● **Goal of the exercise**: Go to the line holding "rcases checked_cases o" in the entries below and write out exactly every line down to and including the line holding "the command's own".

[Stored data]
########
-- ==== Sys2Proof/Laws/Exec.lean ====
section
/-! SUPPORT. Everything an accepted command can do, said once: the inversion of `exec`. Claims about commands cite it and split its cases. -/

namespace Sys2Proof.Machine

/-- Everything a checked command's next state can be. -/
theorem checked_inv {o : Op} {a f : Bool} {rule : State → Host.Outcome State Fault Refusal} {s t : State}
    (h : checked o a f rule s = .next t) :
    (s.phase = .error ∧ t = s) ∨ (s.phase ≠ .error ∧ ∃ c, c ≠ .none ∧ t = raiseError c s) ∨
    (s.phase ≠ .error ∧ legalIn o s.phase = true ∧ a = true ∧ f = true ∧ rule s = .next t) := by
  rcases checked_cases o a f rule s with ⟨hp, e⟩ | ⟨hp, c, hc, e⟩ | ⟨hp, hl, ha, hf, e⟩ <;> rw [e] at h
  · exact .inl ⟨hp, (Host.Outcome.next.inj h).symm⟩
  · exact .inr (.inl ⟨hp, c, hc, (Host.Outcome.next.inj h).symm⟩)
  · exact .inr (.inr ⟨hp, hl, ha, hf, h⟩)

/-- Everything a command's next state can be: unchanged (NOP, or the ERROR phase), an error entry outside the ERROR phase, or the effect of
the command's own rule with its checks passed. -/
theorem exec_inv {i : Instr} {s t : State} (h : exec i s = .next t) :
    ((i = .nop ∨ s.phase = .error) ∧ t = s) ∨
    (s.phase ≠ .error ∧ i.op ∉ [Op.nop, .init, .clear] ∧ ∃ c, c ≠ .none ∧ t = raiseError c s) ∨
    (i = .init ∧ t = restart .absorb s) ∨
    (i = .clear ∧ t = restart .idle s) ∨
    (s.phase = .absorb ∧ ∃ n d a, i = .absorb n d ∧ 1 ≤ n ∧ n ≤ 8 ∧ s.pos.toNat + n ≤ 136 ∧
      xorBytes s.lanes s.pos.toNat d n = some a ∧
      ((s.pos.toNat + n = 136 ∧ t = startPermutation (setPos 0#8 (setLanes a s))) ∨
       (s.pos.toNat + n ≠ 136 ∧ t = setPos (s.pos + BitVec.ofNat 8 n) (setLanes a s)))) ∨
    (s.phase = .absorb ∧ i = .final ∧ ∃ a, xorPadding s.lanes s.pos.toNat = some a ∧
      t = startPermutation { setPos 0#8 (setLanes a s) with phase := .squeeze }) ∨
    (s.phase = .squeeze ∧ ∃ k v, i = .squeeze k ∧ readLane s.lanes k = some v ∧ t = setResult v s) ∨
    (s.phase = .idle ∧ i = .permute ∧ t = startPermutation s) ∨
    (s.phase = .idle ∧ ∃ l d a, i = .setlane l d ∧ l ≤ 24 ∧ writeLane s.lanes l d = some a ∧ t = setLanes a s) ∨
    (s.phase ≠ .error ∧ ∃ l v, i = .getlane l ∧ l ≤ 24 ∧ readLane s.lanes l = some v ∧ t = setResult v s) := by
  cases i <;> simp only [exec] at h
  case nop => exact .inl ⟨.inl rfl, (Host.Outcome.next.inj h).symm⟩
  case init => exact .inr (.inr (.inl ⟨rfl, (Host.Outcome.next.inj h).symm⟩))
  case clear => exact .inr (.inr (.inr (.inl ⟨rfl, (Host.Outcome.next.inj h).symm⟩)))
  all_goals
    rcases checked_inv h with ⟨hp, e⟩ | ⟨hp, c, hc, e⟩ | ⟨hp, hl, ha, hf, h⟩
    · exact .inl ⟨.inr hp, e⟩
    · exact .inr (.inl ⟨hp, by simp [Instr.op], c, hc, e⟩)
    right; right; right; right
  case absorb =>
    obtain ⟨a, ha', h⟩ := absorbRule_inv h
    rw [countLegal_iff] at ha
    rw [chunkFits_iff] at hf
    exact .inl ⟨by simpa [legalIn] using hl, _, _, _, rfl, ha.1, ha.2, hf, ha', h⟩
  case final =>
    obtain ⟨a, ha', h⟩ := finalRule_inv h
    exact .inr (.inl ⟨by simpa [legalIn] using hl, rfl, _, ha', h⟩)
  case squeeze =>
    obtain ⟨a, ha', h⟩ := squeezeRule_inv h
    exact .inr (.inr (.inl ⟨by simpa [legalIn] using hl, _, _, rfl, ha', h⟩))
  case permute =>
    exact .inr (.inr (.inr (.inl ⟨by simpa [legalIn] using hl, rfl, (Host.Outcome.next.inj h).symm⟩)))
  case setlane =>
    obtain ⟨a, ha', h⟩ := setlaneRule_inv h
    exact .inr (.inr (.inr (.inr (.inl
      ⟨by simpa [legalIn] using hl, _, _, _, rfl, by simpa using ha, ha', h⟩))))
  case getlane =>
    obtain ⟨a, ha', h⟩ := getlaneRule_inv h
    exact .inr (.inr (.inr (.inr (.inr ⟨hp, _, _, rfl, by simpa using ha, ha', h⟩))))

/-- A lane write leaves every byte outside the lane as it was. -/
theorem readByte_of_writeLane {a a' : Lanes} {l : Nat} {v : Lane} (h : writeLane a l v = some a') {k : Nat}
    (hk : k < 8 * l ∨ 8 * l + 8 ≤ k) : readByte a' k = readByte a k := by
  unfold writeLane at h
  split at h
  · cases h
    by_cases hk2 : k < 200
    · simp [readByte_of_lt _ hk2, show ¬ l = k / 8 by omega]
    · rw [readByte_of_ge _ (by omega), readByte_of_ge _ (by omega)]
  · cases h

end Sys2Proof.Machine
end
########
● **Your solution**:
  rcases checked_cases o a f rule s with ⟨hp, e⟩ | ⟨hp, c, hc, e⟩ | ⟨hp, hl, ha, hf, e⟩ <;> rw [e] at h
  · exact .inl ⟨hp, (Host.Outcome.next.inj h).symm⟩
  · exact .inr (.inl ⟨hp, c, hc, (Host.Outcome.next.inj h).symm⟩)
  · exact .inr (.inr ⟨hp, hl, ha, hf, h⟩)

/-- Everything a command's next state can be: unchanged (NOP, or the ERROR phase), an error entry outside the ERROR phase, or the effect of
the command's own rule with its checks passed. -/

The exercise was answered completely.